Yet, despite this fit, Neuberg admits that he hesitated before joining Google, worrying whether the corporation's support of Gears would promote or hamper its adoption and large term goals. "I'll be honest," he says, "the question caused mixed feelings in me when I joined. I'm an open source guy, an Ajax guy, and I wanted to make sure that I could really keep fighting the good fight." Even prefacing the project name with "Google" seem something for Neuberg to question at first.
However, after working for Google for half a year, Neuberg sounds convinced that he made the right choice. "It's been pretty good so far," he says. "What I'm doing is advocating for developers and the Web.

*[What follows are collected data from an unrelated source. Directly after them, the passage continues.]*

theorem witness_CallPushesItsOwnAddress : { State.reset with sp := 16 }.sp.val = 16 ∧
    State.reset.sp.val = (0 : Fin 16).val ∧ { State.reset with sp := 15 }.sp.val = (15 : Fin 16).val := by decide

/-- Also of SneRegSkipsOnDifferent. -/
theorem witness_SeRegSkipsOnEqual : (1 : Nibble) ≠ 0 ∧ (0xF : Nibble) ≠ 0 := by decide

theorem witness_CallThenRetResumesAfterTheCall :
    { State.reset with sp := 15 }.sp.val < 16 ∧ ∃ t, exec (.call 0x300) { State.reset with sp := 15 } = .next t :=
  ⟨by decide, _, rfl⟩

theorem witness_AddRegCarriesIntoVf : (14 : Reg) ≠ VF ∧ (0 : Reg) ≠ VF := by decide

/-- Also of SubnIsNotBorrowThenReverseDifference and of DrwFaults' first clause. -/
theorem witness_SubIsNotBorrowThenDifference :
    ((inMode .refuse []).params.vfMode = .refuse ∧ ((15 : Reg) = VF ∨ (1 : Reg) = VF)) ∧
    ((inMode .refuse []).params.vfMode = .refuse ∧ ((1 : Reg) = VF ∨ (15 : Reg) = VF)) ∧
    ¬ ((inMode .refuse []).params.vfMode = .refuse ∧ ((14 : Reg) = VF ∨ (1 : Reg) = VF)) ∧
    ¬ ((inMode .sequential []).params.vfMode = .refuse ∧ ((15 : Reg) = VF ∨ (15 : Reg) = VF)) ∧
    (14 : Reg) ≠ VF := by decide

/-- Also of ShlShiftsTheHighBitIntoVf. -/
theorem witness_ShrShiftsTheLowBitIntoVf :
    ((inMode .refuse []).params.vfMode = .refuse ∧ (15 : Reg) = VF) ∧
    ¬ ((inMode .refuse []).params.vfMode = .refuse ∧ (14 : Reg) = VF) ∧
    ¬ ((inMode .latched []).params.vfMode = .refuse ∧ (15 : Reg) = VF) ∧ (14 : Reg) ≠ VF := by decide

theorem witness_RndMasksOneDraw : (0x7F : Byte).getLsbD 7 = false := by decide

theorem witness_LdBStoresTheDecimalDigits : { State.reset with i := 0xFFD }.i.toNat + 2 < 4096 ∧
    4096 ≤ { State.reset with i := 0xFFE }.i.toNat + 2 := by decide

/-- Also of LdVxMiLoadsRegistersUpToX. -/
theorem witness_LdMiStoresRegistersUpToX : { State.reset with i := 0xFF0 }.i.toNat + (15 : Reg).val < 4096 ∧
    4096 ≤ { State.reset with i := 0xFF1 }.i.toNat + (15 : Reg).val := by decide

theorem witness_StoredBytesAreFetchedBigEndian :
    { State.reset with i := 0xFF0 }.i.toNat + (15 : Reg).val < 4096 ∧ (15 : Reg).val = (14 : Reg).val + 1 ∧
    (15 : Reg).val ≤ (15 : Reg).val ∧ ∃ t, exec (.ldMiVx 15) { State.reset with i := 0xFF0 } = .next t :=
  ⟨by decide, by decide, by decide, _, rfl⟩

/-- A byte 0x80 at the last address, drawn at the origin. -/
def lastByte (m : VfOperandMode) (lit : Bool) : State :=
  withSprite 0xFFF [0x80] { inMode m [] with
    disp := State.reset.disp.set 0 ((Vector.replicate 64 false).set 0 lit) }

theorem lastByte_covers (m : VfOperandMode) (lit : Bool) : spriteCovers (lastByte m lit) 0 1 1 0 0 :=
  ⟨0, 0, by decide, by decide, by cases m <;> cases lit <;> decide, by cases m <;> cases lit <;> decide,
    by cases m <;> cases lit <;> decide⟩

I spend a lot of time evangelizing internally for things that interest developers."
He says he spends much of his time within the company urging the use of particular open standards, and suggesting smaller companies to get involved with Gears. "I personally believe that innovation happens from smaller companies and from the grass roots," Neuberg says. "Sometimes, I'll actually bring in external people if they've got something important. I'll just bring them over to the office." At other times, he relays criticism from the Gears community and related projects, trying to ensure that Google hears complaints and deals with them.

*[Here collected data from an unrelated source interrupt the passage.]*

-- ==== Sys2Proof/Word.lean ====
section
/-! DEFINITION. The plainest types of the model: the byte of the link and the show-time value. -/

namespace Sys2Proof

/-- One byte on the link (spec/02, Table 2.1). -/
abbrev Byte := BitVec 8

/-- A show-time value or a difference of two: milliseconds (spec/00, 6.1). Show time itself is kept
within 48 bits by the rules; values formed from it are exact integers, because the manual compares
them as signed quantities (R48, R53, R98). -/
abbrev Time := Int

/-- The least number that does not fit the 48 bits of show time (R1). -/
def timeTop : Int := 281474976710656

end Sys2Proof
end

Outside of Google, Neuberg spends a lot of time interacting with free software projects that are Web-focused, both on the Web and at conferences. "I would love to see closer integration between Gears and YUI [Yahoo User Interface]," he says. Similarly, although he is in personal contact with those developing Mozilla's offline capabilities, he says, "I'd like to be in better communication with Mozilla, because I think our goal is the same: making the Web newer and more powerful, and putting more stuff into it."
For Neuberg -- as for most developers -- the idea of expanding the Web's capabilities is intriguing in itself. But both inside and outside Google, his argument is that there's more at stake than just a particular piece of technology. In fact, he does not even seem particularly concerned whether Gears or some rival project takes on the role he envisions. What matters, he says, is that finding a solution to the problems of the Web is essential not only to the continued evolution of the Web, but also to its continued freedom.
"The last two years, we've seen the rise of the Web again as a potential applications platform," Neuberg says. "HTML was rebranded as Ajax, and we began to see the power of that. Our expectations of the Web have increased, the problems are accelerating, and more folk are pushing the Web, so they need to solve all these issues. We've been blessed with a multiplicity of options in the last year -- Adobe AIR, Silverlight, things like that -- so conversation's happening about how the Open Web fits into that. On a deeper level too, what's the next step? Where do we go from here? It's like a train in motion that we're trying to change or fix at the same time that we're traveling."
The trouble is, according to Neuberg and the Gears team, the Web is currently developing too slowly to meet all these increased expectations and demands.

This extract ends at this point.